JP 2002-293666 A JP 2002-316838 A JP-A-4-66183

  Although the porous glass and foamed glass have a sufficiently large surface area and have an appropriate adsorption action, the adsorption action may be insufficient depending on the application as compared with the aforementioned zeolite. Since the zeolite itself is in powder form, there is a problem that it is difficult to handle as it is, but the technique described in Patent Document 1 solves this problem by adding zeolite to molten glass.

  However, since the glass composition described in Patent Document 1 has zeolite dissolved in molten glass, only the portion of the zeolite added to the glass composition that is exposed on the surface of the glass composition is adsorbent and ion-exchanged. Does not exhibit sex. For this reason, the adsorption capacity and ion exchange capacity cannot be sufficiently exhibited for the added amount of zeolite, and it cannot be said that the efficiency is high. Since zeolite is very expensive, this high efficiency is desired.

  Accordingly, an object of the present invention is to provide a contaminated soil treatment method and a contaminated soil treatment apparatus capable of treating contaminated soil at low cost by efficiently exhibiting the adsorption ability and ion exchange ability by zeolite. And

  In the contaminated soil treatment method of the present invention, foamed glass whose surface is zeoliticized in the contaminated soil (hereinafter referred to as “zeolized foamed glass”) is introduced, and the pollutant contained in the contaminated soil is zeoliated and foamed. It is characterized by separating the zeolitic foamed glass and the soil after adsorbing to the glass. Here, the contaminated soil includes not only soil contaminated by contaminants such as lead, chromium, cadmium, mercury, polychlorinated biphenyl (PCB), tetrachlorethylene, and dioxin, but also sludge.

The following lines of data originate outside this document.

-- ==== Sys2Proof/Tests/Slice0.lean ====
section
/-! SUPPORT. The model's own tests. Expected values are the spec's: the worked encodings of 30_encoding.md, the vectors S1 to
V51 and the programs P1 to P5 of 95_test_vectors.md, and the corner cases of the instruction templates. The witnesses at the
end show that the hypotheses of each statement of Obligations.lean can be met, at the boundary values of its clauses. -/

namespace Sys2Proof.Tests

open Sys2Proof.Machine

/-- The command, run in `s`, ends in a next state that satisfies `p`. -/
def after (i : Instr) (s : State) (p : State → Bool) : Bool :=
  match exec i s with
  | .next t => p t
  | _       => false

/-- The command word, run in `s`, ends in a next state that satisfies `p`. -/
def afterWord (c : Cmd) (s : State) (p : State → Bool) : Bool :=
  match runCommand c s with
  | .next t => p t
  | _       => false

/-- Reset with one word register loaded. -/
def withW (i : RegIdx) (v : Word) : State := State.reset.writeW i v

/-- Reset with the buffer holding the given bytes from address 0 on. -/
def withBuf (bytes : List Byte) : State :=
  { State.reset with buf := (List.zip (List.range 9) bytes).foldl (fun m c => m.write c.1 c.2) [] }

/-- The measurement buffer of V21. -/
def measurement : State := withBuf [0x01#8, 0xF4#8, 0x33#8, 0x66#8, 0x67#8, 0xA2#8, 0x5E#8, 0xB9#8, 0x3C#8]

/-- The nine bytes of BUF. -/
def bytes (s : State) : List Byte := (List.range 9).map s.readByte

/-! ### Ill-formed words and statements: one for each check (R75, R78) -/

theorem smoke_reservedOpcode : wellFormedWord 0x10000000#32 = false ∧ reservedOpcodeWord 0x10000000#32 = true := by decide
theorem smoke_noRegister : wellFormedWord 0x23000000#32 = false ∧ noRegisterWord 0x23000000#32 = true := by decide
theorem smoke_noRegister_i16 : wellFormedWord 0x07000000#32 = false ∧ noRegisterWord 0x07000000#32 = true := by decide
theorem smoke_noRegister_i24 : wellFormedWord 0x8F000000#32 = false ∧ noRegisterWord 0x8F000000#32 = true := by decide
theorem smoke_nonzeroField_z : wellFormedWord 0x00000001#32 = false ∧ nonzeroFieldWord 0x00000001#32 = true := by decide
theorem smoke_nonzeroField_r : wellFormedWord 0x20000001#32 = false ∧ nonzeroFieldWord 0x20000001#32 = true := by decide
theorem smoke_nonzeroField_n : wellFormedWord 0x44000001#32 = false ∧ nonzeroFieldWord 0x44000001#32 = true := by decide
theorem smoke_nonzeroField_i16 : wellFormedWord 0x04010000#32 = false ∧ nonzeroFieldWord 0x04010000#32 = true := by decide
theorem smoke_nonzeroField_sb : wellFormedWord 0x08001000#32 = false ∧ nonzeroFieldWord 0x08001000#32 = true := by decide
theorem smoke_nonzeroField_lb : wellFormedWord 0x0C000201#32 = false ∧ nonzeroFieldWord 0x0C000201#32 = true := by decide
theorem smoke_wellFormed : wellFormedWord 0x47000000#32 = true ∧ wellFormedWord 0x8EFFFFFF#32 = true := by decide
theorem smoke_stmt_register : Stmt.wellFormed (.crc8 3) = false ∧ assemble (.crc8 3) = none := by decide
theorem smoke_stmt_count : Stmt.wellFormed (.unpack 4) = false ∧ assemble (.unpack 4) = none := by decide
theorem smoke_stmt_address : Stmt.wellFormed (.ldb 16) = false ∧ assemble (.ldb 16) = none := by decide
theorem smoke_stmt_imm16 : Stmt.wellFormed (.ldw 0 65536) = false ∧ assemble (.ldw 0 65536) = none := by decide
theorem smoke_stmt_imm24 : Stmt.wellFormed (.prese 0 16777216) = false ∧ assemble (.prese 0 16777216) = none := by decide
theorem smoke_stmt_byte : Stmt.wellFormed (.stb 0 256) = false ∧ assemble (.stb 0 256) = none := by decide
theorem smoke_stmt_group : Stmt.wellFormed (.stg 3 0 0 0) = false ∧ assemble (.stg 3 0 0 0) = none := by decide

/-! ### Decoding: words written out from the formats of R71 (op, idx, imm24), and V50 -/

theorem test_decode_ldw : decode 0b000001_10_00000000_1111111111111111#32 = .command (.ldw 2 0xFFFF#16) := by decide
theorem test_decode_stb : decode 0b000010_00_000000000000_1111_00000000#32 = .command (.stb 15#4 0x00#8) := by decide
theorem test_decode_ldb : decode 0b000011_00_000000000000_1000_00000000#32 = .command (.ldb 8#4) := by decide
theorem test_decode_crc8 : decode 0b001000_10_000000000000000000000000#32 = .command (.crc8 2) := by decide
theorem test_decode_pack : decode 0b010000_01_000000000000000000000000#32 = .command (.pack 1) := by decide
theorem test_decode_unpack : decode 0b010001_11_000000000000000000000000#32 = .command (.unpack 3#2) := by decide
theorem test_decode_co2 : decode 0b100000_01_000000000000000000000000#32 = .command (.co2 1) := by decide
theorem test_decode_temp : decode 0b100001_10_000000000000000000000000#32 = .command (.temp 2) := by decide
theorem test_decode_rh : decode 0b100010_00_000000000000000000000000#32 = .command (.rh 0) := by decide
theorem test_decode_tofse : decode 0b100011_10_111111111111111111111111#32 = .command (.tofse 2 0xFFFFFF#24) := by decide
theorem test_decode_prese : decode 0b100100_10_011000111111111111111111#32 = .command (.prese 2 0x63FFFF#24) := by decide
theorem test_decode_frc : decode 0b100101_01_000000000000000000000000#32 = .command (.frc 1) := by decide
theorem test_decode_ser : decode 0b100110_00_000000000000000000000000#32 = .command .ser := by decide
theorem test_decode_drdy : decode 0b100111_10_000000000000000000000000#32 = .command (.drdy 2) := by decide
theorem test_decode_nop : decode 0#32 = .command .nop := by decide

/-- The illegal words of V50, with the class of R75 each belongs to. -/
theorem test_decode_illegal :
    decode 0x00000001#32 = .illegal .nonzeroField ∧ decode 0x03000000#32 = .illegal .nonzeroField
    ∧ decode 0x07000000#32 = .illegal .noSuchRegister ∧ decode 0x04010000#32 = .illegal .nonzeroField
    ∧ decode 0x0C000201#32 = .illegal .nonzeroField ∧ decode 0x08001000#32 = .illegal .nonzeroField
    ∧ decode 0x0A000900#32 = .illegal .nonzeroField ∧ decode 0x10000000#32 = .illegal .reservedOpcode
    ∧ decode 0x23000000#32 = .illegal .noSuchRegister ∧ decode 0x20000001#32 = .illegal .nonzeroField
    ∧ decode 0x44000001#32 = .illegal .nonzeroField ∧ decode 0x8F000000#32 = .illegal .noSuchRegister
    ∧ decode 0x99000000#32 = .illegal .nonzeroField ∧ decode 0x9F000000#32 = .illegal .noSuchRegister
    ∧ decode 0xA0000000#32 = .illegal .reservedOpcode ∧ decode 0xFC000000#32 = .illegal .reservedOpcode
    ∧ decode 0xFFFFFFFF#32 = .illegal .reservedOpcode := by decide

theorem test_decodeTableWord : decodeTableWord 32 0x90018BCD = some (.prese 0 101325#24)
    ∧ decodeTableWord 32 0xFC000000 = none := by decide

theorem test_withFetchWord : (match step (State.reset.withFetchWord 32 0x0500BEEF) with
    | .next t => t.readW 1 == 0xBEEF#16 && t.inputs == []
    | _ => false) = true := by decide

/-! ### The CRC engine (V10 to V15) -/

theorem test_crcBit : crcBit 0x80#8 = 0x31#8 ∧ crcBit 0xFF#8 = 0xCF#8 ∧ crcBit 0x7F#8 = 0xFE#8 ∧ crcBit 0x98#8 = 0x01#8 := by
  decide
theorem test_crc8_values : crc8 0xBEEF#16 = 0x92#8 ∧ crc8 0x0000#16 = 0x81#8 ∧ crc8 0xFFFF#16 = 0xAC#8
    ∧ crc8 0xFF00#16 = 0x00#8 ∧ crc8 0x3BBE#16 = 0x89#8 := by decide +kernel
theorem test_crc8_command : after (.crc8 1) (withW 1 0xBEEF#16) (fun t => t.acc == 0x92#8 && t.readW 1 == 0xBEEF#16) = true := by decide +kernel
theorem test_crc8_reset : State.reset.acc = 0xFF#8 ∧ after (.crc8 0) State.reset (fun t => t.acc == 0x81#8) = true := by decide +kernel

/-! ### The word codec (V20 to V25) -/

theorem test_pack_group1 : after (.pack 1) (withW 1 0xBEEF#16) (fun t =>
    bytes t == [0x00#8, 0x00#8, 0x00#8, 0xBE#8, 0xEF#8, 0x92#8, 0x00#8, 0x00#8, 0x00#8] && t.acc == 0xFF#8) = true := by decide +kernel
theorem test_pack_group2 : after (.pack 2) (withW 2 0x1234#16) (fun t =>
    bytes t == [0x00#8, 0x00#8, 0x00#8, 0x00#8, 0x00#8, 0x00#8, 0x12#8, 0x34#8, 0x37#8] && decide t.buf.wf) = true := by decide +kernel
theorem test_unpack_three : after (.unpack 3#2) measurement (fun t =>
    t.readW 0 == 0x01F4#16 && t.readW 1 == 0x6667#16 && t.readW 2 == 0x5EB9#16 && t.flags == 0x00#8) = true := by decide +kernel
theorem test_unpack_reset_buffer : after (.unpack 3#2) State.reset (fun t =>
    t.w == State.reset.w && t.flags == 0b00000111#8 && t.fault == 0#3) = true := by decide +kernel
theorem test_unpack_two_keeps_third : after (.unpack 2#2) ((withBuf [0x80#8, 0x00#8, 0xA3#8]).writeW 2 0x1111#16) (fun t =>
    t.readW 0 == 0x8000#16 && t.readW 2 == 0x1111#16 && t.ck 0 && !t.ck 2) = true := by decide +kernel
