-- ==== Sys2Proof/Config.lean ====
section
/-! DEFINITION. The open parameters of 00_scope.md R6. Their decided values stand in
Machine/ResetValues.lean. The fixed capacities of R5 stand in the types: 100 cells of `A` (`A_CELLS`),
10 of `B` and `C` (`B_CELLS`, `C_CELLS`), and a Size in `Fin 11`, at most 10 (`N_MAX`). -/

namespace Sys2Proof

/-- The open parameters of 00_scope.md R6, fixed for one device. A claim about the real device holds
for every value of each. -/
structure Config where
  /-- `START_REQUIRES_ENABLE`: whether START_OP is ignored when the written value has ENABLE clear
  (D9, log 1). -/
  startRequiresEnable : Bool
  /-- `DISABLED_INVALID_READ`: what a read of an invalid offset returns while disabled (D11, log 2). -/
  disabledInvalidRead : Word
  /-- `STATUS_READ_ACKS_WHEN_DISABLED`: whether a Status read while disabled deasserts the interrupt
  line (D12, log 3). -/
  statusReadAcksWhenDisabled : Bool
  /-- `CTRL_STORE_MASK`: which bits of a written control word are stored (D6, log 4). -/
  ctrlStoreMask : Word
  deriving DecidableEq, Repr

/-- `INIT_A`, `INIT_B`, `INIT_C`: the contents of the three buffers when the device is attached; any
words (00_scope.md R6, 70_reset_and_hazards.md R162). -/
structure InitCells where
  initA : Vector Word 100
  initB : Vector Word 10
  initC : Vector Word 10
  deriving DecidableEq, Repr

end Sys2Proof
end

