-- ==== Sys2Proof/Machine/ResetValues.lean ====
section
/-! DEFINITION. The decided values of the open parameters (00_scope.md R6) and the values of the scalar
registers after reset (70_reset_and_hazards.md R160, R161). -/

namespace Sys2Proof

/-- The values the spec decides for its parameters (00_scope.md R6). DESIGN CHOICE of the spec, each
unsafe (log 1 to 4): D9 `true`, D11 `0x00000000`, D12 `false`, D6 `0xFFFFFFFF`. -/
def Config.decided : Config where
  startRequiresEnable := true
  disabledInvalidRead := 0x00000000#32
  statusReadAcksWhenDisabled := false
  ctrlStoreMask := 0xFFFFFFFF#32

/-- The cells `State.reset` starts with. DESIGN CHOICE (log 7), unsafe: the spec gives no value
(70_reset_and_hazards.md R162), and its test vectors take all cells zero. -/
def InitCells.zero : InitCells where
  initA := Vector.replicate 100 0#32
  initB := Vector.replicate 10 0#32
  initC := Vector.replicate 10 0#32

namespace Machine

/-- `CTRL` after reset: the device starts disabled (70_reset_and_hazards.md R161). DESIGN CHOICE of the
spec, D16 (log 6), unsafe. -/
def resetCtrl : Word := 0x00000000#32

/-- `SIZE` after reset (70_reset_and_hazards.md R161). DESIGN CHOICE of the spec, D16 (log 6), unsafe. -/
def resetSize : Fin 11 := 0

/-- `STATUS` after reset: "cleared only by RESET_STAT or device reset" (70_reset_and_hazards.md R160). -/
def resetStatus : BitVec 2 := 0b00#2

/-- `IRQ` after reset: deasserted (70_reset_and_hazards.md R161). DESIGN CHOICE of the spec, D16
(log 6), unsafe. -/
def resetIrq : Bool := false

end Machine

end Sys2Proof
end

  In the zeolitic foamed glass, not only the portion exposed on the surface of the foamed glass but also the inside of the gap is zeolitized. The pollutant contained in the contaminated soil penetrates into the gaps of the zeolitic foam glass introduced into the contaminated soil, and is adsorbed or ion-exchanged by contacting with the zeolite on the foam glass surface and the gap inner surface. Thereby, the contaminated soil is purified.

  In the contaminated soil treatment method of the present invention, the contaminated soil and the zeolitic foam glass introduced into the contaminated soil are mixed, and the pollutant contained in the contaminated soil is adsorbed to the zeolitic foam glass, and then left standing. Alternatively, it is characterized by removing contaminants by floating and separating. Moreover, the contaminated soil processing apparatus of this invention is equipped with the tank which puts contaminated soil, and the mixing apparatus which mixes the contaminated soil and this zeolite-ized foam glass in this tank.

  The pollutant contained in the contaminated soil is mixed with the zeolitic foam glass, penetrates into the gap, and is adsorbed or ion-exchanged by contacting the zeolite on the foam glass surface and the gap inner surface. Thereby, the contaminated soil is purified.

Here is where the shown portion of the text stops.